### Problem statement
From the line with "(State.takeFlash s cells).pk" through the line with "theorem W.leadStep_stepping (w", repeat the entries verbatim, both end lines included, and add nothing.

### Information given

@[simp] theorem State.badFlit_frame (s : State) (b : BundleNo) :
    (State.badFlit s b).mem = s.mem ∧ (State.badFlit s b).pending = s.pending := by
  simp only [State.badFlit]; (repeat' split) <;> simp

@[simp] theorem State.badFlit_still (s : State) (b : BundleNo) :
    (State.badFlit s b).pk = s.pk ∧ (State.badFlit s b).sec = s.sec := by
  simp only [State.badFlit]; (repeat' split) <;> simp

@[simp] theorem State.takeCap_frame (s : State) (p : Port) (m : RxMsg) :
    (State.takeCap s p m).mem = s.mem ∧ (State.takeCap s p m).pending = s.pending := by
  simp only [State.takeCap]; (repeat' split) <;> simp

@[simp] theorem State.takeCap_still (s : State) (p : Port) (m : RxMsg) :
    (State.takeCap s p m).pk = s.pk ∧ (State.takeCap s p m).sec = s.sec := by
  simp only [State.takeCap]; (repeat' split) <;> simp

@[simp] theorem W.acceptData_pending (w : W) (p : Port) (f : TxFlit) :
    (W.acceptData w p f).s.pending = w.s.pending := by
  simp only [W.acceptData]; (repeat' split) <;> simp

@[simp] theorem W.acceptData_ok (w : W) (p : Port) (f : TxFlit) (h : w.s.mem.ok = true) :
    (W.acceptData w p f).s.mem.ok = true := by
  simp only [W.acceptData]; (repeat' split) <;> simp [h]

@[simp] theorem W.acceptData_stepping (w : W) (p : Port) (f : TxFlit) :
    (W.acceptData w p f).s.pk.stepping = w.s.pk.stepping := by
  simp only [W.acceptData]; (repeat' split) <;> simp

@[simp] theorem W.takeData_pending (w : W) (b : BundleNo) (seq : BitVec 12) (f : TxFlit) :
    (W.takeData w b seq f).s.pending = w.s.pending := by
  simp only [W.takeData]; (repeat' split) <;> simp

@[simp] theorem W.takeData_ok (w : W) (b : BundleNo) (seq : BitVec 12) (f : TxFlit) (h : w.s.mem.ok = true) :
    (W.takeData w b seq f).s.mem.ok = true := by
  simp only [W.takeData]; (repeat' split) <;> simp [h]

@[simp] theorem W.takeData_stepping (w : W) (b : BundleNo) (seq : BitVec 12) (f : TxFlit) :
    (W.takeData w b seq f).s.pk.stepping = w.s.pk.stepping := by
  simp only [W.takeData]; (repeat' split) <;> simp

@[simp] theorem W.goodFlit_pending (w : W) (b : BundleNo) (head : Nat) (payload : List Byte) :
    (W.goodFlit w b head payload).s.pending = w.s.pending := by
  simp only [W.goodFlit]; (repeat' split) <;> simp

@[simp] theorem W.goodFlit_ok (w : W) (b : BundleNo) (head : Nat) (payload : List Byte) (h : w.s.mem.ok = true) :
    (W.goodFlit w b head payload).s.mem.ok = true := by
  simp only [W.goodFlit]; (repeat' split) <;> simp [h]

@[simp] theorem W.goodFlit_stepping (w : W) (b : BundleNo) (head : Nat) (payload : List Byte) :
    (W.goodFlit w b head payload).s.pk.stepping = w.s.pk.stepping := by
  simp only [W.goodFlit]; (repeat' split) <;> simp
---
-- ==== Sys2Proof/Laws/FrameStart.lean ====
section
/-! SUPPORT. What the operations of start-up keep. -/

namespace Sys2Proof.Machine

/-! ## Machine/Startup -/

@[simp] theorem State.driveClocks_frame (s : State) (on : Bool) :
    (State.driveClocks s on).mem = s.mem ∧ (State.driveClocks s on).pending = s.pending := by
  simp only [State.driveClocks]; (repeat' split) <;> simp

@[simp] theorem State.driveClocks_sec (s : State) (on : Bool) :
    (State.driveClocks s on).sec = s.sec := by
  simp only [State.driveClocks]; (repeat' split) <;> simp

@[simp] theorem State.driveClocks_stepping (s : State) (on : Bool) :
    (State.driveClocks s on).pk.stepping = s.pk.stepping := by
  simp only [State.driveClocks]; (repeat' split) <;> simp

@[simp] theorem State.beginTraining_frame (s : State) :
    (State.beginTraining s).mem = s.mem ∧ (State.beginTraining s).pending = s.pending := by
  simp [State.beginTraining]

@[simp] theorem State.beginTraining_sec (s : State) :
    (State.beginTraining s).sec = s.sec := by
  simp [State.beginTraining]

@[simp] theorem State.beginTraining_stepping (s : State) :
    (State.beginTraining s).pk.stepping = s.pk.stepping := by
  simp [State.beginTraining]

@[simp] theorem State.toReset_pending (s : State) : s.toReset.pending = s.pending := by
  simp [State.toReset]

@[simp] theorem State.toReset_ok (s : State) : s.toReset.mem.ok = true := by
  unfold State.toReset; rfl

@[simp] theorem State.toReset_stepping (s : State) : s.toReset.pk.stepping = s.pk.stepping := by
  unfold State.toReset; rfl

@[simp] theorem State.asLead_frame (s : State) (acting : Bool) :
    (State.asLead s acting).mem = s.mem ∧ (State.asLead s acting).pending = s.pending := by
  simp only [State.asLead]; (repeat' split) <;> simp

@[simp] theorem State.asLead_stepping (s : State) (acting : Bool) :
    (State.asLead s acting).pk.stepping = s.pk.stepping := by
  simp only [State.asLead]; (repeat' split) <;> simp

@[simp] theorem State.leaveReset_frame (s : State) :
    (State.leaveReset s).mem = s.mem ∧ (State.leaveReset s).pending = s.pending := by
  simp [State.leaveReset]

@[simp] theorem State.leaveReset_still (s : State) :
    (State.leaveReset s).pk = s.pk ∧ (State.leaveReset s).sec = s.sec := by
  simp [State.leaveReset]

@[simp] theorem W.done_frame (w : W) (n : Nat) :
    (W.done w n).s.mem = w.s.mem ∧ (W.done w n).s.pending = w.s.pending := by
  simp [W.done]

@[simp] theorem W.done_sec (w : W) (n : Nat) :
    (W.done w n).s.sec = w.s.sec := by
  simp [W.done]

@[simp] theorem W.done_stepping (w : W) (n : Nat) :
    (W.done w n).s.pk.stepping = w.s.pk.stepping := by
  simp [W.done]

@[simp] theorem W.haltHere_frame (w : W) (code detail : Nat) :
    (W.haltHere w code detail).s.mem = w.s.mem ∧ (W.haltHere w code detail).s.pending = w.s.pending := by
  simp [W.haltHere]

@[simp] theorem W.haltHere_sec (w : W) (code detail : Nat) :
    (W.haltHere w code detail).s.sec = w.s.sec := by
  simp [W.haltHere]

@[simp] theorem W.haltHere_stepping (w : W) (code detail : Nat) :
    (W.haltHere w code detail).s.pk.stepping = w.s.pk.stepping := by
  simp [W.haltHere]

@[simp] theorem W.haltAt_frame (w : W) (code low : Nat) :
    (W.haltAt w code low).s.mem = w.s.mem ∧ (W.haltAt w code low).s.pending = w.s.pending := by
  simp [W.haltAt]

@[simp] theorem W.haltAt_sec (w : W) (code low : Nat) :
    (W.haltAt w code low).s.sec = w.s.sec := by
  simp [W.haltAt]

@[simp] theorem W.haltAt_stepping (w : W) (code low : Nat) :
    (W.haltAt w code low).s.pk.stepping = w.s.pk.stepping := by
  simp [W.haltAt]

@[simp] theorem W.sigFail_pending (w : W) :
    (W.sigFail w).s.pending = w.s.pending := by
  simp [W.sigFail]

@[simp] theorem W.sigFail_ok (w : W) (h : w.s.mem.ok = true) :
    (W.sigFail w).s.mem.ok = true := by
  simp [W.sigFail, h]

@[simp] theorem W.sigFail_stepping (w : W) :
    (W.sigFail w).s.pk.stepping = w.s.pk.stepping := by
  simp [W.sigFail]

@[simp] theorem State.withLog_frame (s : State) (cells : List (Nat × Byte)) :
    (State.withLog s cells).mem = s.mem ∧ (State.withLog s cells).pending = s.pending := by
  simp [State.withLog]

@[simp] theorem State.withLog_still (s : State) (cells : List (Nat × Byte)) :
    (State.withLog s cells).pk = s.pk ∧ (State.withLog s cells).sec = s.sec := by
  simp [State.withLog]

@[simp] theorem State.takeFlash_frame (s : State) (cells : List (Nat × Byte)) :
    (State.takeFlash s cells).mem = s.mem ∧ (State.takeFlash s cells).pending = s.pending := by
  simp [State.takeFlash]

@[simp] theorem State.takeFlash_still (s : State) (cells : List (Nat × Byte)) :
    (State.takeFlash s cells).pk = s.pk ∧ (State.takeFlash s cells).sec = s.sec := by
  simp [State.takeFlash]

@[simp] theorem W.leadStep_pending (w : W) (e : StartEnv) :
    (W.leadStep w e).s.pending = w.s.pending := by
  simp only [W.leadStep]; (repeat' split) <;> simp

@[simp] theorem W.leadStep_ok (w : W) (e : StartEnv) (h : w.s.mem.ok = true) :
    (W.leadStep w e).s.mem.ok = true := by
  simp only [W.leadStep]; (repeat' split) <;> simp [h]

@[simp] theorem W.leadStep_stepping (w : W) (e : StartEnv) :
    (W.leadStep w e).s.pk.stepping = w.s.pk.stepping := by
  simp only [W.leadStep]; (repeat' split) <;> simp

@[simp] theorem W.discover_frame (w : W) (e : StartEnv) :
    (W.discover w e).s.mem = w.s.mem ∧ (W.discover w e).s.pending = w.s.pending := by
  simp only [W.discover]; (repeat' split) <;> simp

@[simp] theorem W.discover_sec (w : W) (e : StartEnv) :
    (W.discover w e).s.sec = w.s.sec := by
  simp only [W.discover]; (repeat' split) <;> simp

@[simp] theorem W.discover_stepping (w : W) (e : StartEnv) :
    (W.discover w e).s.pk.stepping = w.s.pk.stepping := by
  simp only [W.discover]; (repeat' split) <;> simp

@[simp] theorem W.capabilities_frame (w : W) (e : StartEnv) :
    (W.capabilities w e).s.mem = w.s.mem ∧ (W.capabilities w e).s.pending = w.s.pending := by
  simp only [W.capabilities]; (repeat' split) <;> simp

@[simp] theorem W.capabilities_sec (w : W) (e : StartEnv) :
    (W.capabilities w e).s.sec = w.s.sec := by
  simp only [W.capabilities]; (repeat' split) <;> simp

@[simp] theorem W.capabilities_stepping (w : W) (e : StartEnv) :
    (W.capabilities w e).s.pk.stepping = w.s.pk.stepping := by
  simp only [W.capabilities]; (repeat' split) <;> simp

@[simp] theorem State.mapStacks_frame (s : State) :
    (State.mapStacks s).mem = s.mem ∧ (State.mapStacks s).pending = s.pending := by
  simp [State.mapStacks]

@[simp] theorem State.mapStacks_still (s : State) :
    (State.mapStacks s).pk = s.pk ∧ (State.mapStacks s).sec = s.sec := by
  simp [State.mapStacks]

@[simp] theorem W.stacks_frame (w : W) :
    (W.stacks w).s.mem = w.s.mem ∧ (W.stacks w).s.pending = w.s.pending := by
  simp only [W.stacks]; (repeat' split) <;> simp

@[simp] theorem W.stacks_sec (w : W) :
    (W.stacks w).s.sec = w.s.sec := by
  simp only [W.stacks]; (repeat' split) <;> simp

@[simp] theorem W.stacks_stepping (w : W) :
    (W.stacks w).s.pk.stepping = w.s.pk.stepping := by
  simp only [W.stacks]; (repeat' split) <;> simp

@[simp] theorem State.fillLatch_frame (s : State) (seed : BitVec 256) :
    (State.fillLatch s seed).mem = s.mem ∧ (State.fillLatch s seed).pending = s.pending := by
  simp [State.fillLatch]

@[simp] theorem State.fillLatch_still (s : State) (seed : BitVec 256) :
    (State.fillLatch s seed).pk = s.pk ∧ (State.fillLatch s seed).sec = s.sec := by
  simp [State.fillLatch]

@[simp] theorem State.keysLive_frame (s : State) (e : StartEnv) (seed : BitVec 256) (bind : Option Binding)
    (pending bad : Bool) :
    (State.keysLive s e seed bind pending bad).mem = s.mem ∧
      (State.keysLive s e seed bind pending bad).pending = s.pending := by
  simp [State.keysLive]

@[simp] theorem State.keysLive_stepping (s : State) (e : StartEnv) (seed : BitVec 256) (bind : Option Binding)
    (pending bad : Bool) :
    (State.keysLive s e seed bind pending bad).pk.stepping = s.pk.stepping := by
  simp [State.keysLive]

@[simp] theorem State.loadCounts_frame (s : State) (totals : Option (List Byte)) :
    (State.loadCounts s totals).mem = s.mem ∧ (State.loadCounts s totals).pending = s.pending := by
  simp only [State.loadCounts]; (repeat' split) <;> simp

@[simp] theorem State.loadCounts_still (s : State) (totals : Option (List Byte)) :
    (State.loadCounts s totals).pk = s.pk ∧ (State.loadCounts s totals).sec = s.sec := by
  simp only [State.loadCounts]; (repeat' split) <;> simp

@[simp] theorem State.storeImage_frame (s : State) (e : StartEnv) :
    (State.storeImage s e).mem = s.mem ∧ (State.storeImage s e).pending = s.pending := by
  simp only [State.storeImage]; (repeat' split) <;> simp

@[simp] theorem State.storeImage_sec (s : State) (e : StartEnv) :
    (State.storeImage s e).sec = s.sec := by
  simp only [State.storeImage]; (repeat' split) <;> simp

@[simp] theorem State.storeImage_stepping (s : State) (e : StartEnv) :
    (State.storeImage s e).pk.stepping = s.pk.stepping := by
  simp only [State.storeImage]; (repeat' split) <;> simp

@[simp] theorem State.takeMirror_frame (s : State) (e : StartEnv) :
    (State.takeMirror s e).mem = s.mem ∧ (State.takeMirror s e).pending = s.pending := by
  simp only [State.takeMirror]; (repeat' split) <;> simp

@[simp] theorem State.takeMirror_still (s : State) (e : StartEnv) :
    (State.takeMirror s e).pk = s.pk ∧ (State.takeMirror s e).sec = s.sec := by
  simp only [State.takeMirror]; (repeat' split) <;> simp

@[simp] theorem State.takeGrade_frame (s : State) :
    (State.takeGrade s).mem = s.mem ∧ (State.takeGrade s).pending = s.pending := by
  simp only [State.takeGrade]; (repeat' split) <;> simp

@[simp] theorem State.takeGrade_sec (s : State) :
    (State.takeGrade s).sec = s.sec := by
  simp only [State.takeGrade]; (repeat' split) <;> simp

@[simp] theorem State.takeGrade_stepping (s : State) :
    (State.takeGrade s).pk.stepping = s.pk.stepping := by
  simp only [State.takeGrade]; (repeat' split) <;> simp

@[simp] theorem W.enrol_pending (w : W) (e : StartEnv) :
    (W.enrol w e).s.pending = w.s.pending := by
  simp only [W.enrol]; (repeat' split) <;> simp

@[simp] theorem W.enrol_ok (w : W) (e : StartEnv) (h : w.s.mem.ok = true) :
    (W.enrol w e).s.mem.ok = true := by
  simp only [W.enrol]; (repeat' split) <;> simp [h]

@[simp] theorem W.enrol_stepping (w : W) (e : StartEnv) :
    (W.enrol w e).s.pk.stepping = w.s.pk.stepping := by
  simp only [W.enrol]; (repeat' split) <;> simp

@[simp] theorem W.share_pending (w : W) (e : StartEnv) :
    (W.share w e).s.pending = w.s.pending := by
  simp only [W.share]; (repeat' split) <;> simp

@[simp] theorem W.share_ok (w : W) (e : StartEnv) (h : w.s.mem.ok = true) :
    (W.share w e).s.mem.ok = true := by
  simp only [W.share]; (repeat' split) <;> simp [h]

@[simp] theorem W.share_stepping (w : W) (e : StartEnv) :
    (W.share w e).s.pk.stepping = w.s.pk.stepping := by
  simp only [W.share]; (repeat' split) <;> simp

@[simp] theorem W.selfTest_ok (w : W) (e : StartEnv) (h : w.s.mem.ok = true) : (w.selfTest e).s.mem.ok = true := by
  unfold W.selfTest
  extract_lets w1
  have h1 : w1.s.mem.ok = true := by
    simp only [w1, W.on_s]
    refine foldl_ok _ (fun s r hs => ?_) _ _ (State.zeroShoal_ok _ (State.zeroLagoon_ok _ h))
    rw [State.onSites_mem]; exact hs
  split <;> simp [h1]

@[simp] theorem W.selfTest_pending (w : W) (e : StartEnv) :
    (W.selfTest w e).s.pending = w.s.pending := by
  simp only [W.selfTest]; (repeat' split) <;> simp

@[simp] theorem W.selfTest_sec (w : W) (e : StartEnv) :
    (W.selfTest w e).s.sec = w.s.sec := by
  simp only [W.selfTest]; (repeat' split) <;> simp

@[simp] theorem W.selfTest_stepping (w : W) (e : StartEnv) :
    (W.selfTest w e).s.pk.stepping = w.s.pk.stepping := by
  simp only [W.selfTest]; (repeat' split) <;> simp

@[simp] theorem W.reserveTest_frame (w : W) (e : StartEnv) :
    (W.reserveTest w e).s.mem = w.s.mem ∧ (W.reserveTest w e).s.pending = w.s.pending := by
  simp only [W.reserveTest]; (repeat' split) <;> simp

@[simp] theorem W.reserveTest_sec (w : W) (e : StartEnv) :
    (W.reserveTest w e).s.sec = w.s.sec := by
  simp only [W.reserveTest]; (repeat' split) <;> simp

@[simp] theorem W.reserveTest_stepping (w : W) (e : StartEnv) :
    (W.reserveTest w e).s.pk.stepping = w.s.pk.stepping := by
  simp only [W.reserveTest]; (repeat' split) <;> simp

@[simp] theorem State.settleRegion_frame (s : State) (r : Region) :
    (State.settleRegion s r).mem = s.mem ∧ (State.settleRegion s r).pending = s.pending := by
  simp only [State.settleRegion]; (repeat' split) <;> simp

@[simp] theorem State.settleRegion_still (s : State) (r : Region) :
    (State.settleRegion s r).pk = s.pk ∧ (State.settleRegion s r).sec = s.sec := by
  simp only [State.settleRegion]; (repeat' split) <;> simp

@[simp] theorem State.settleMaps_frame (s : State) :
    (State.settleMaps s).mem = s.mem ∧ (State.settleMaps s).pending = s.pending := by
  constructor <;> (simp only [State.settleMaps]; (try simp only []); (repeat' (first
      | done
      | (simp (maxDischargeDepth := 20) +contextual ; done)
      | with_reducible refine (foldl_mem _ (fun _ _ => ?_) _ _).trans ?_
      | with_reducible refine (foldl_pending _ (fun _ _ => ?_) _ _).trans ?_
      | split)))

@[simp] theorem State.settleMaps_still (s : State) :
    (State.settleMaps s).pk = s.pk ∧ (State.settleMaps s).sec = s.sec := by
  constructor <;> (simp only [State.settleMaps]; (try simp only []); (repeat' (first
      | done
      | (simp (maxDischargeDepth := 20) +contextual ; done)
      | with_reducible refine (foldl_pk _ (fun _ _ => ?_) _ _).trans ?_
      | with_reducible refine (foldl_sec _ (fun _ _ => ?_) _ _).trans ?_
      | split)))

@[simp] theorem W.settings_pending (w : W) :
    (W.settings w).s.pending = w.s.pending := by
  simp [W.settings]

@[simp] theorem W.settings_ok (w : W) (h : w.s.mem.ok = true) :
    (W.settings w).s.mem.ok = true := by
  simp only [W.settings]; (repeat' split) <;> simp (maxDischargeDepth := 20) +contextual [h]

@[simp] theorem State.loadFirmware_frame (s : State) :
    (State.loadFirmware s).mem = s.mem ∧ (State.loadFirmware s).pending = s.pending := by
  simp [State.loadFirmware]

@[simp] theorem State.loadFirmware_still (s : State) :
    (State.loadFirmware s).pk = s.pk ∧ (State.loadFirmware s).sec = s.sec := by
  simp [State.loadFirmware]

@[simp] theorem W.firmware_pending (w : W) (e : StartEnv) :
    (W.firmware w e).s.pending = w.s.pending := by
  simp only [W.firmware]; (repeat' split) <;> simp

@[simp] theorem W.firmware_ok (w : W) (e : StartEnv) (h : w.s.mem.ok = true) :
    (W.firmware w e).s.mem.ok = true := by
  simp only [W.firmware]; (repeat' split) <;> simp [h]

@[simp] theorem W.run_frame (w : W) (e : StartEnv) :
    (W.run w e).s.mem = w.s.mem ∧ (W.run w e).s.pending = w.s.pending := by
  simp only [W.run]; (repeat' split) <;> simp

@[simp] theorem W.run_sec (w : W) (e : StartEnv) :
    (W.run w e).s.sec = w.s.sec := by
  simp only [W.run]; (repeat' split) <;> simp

### Solution to this exercise
    (State.takeFlash s cells).pk = s.pk ∧ (State.takeFlash s cells).sec = s.sec := by
  simp [State.takeFlash]

@[simp] theorem W.leadStep_pending (w : W) (e : StartEnv) :
    (W.leadStep w e).s.pending = w.s.pending := by
  simp only [W.leadStep]; (repeat' split) <;> simp

@[simp] theorem W.leadStep_ok (w : W) (e : StartEnv) (h : w.s.mem.ok = true) :
    (W.leadStep w e).s.mem.ok = true := by
  simp only [W.leadStep]; (repeat' split) <;> simp [h]

@[simp] theorem W.leadStep_stepping (w : W) (e : StartEnv) :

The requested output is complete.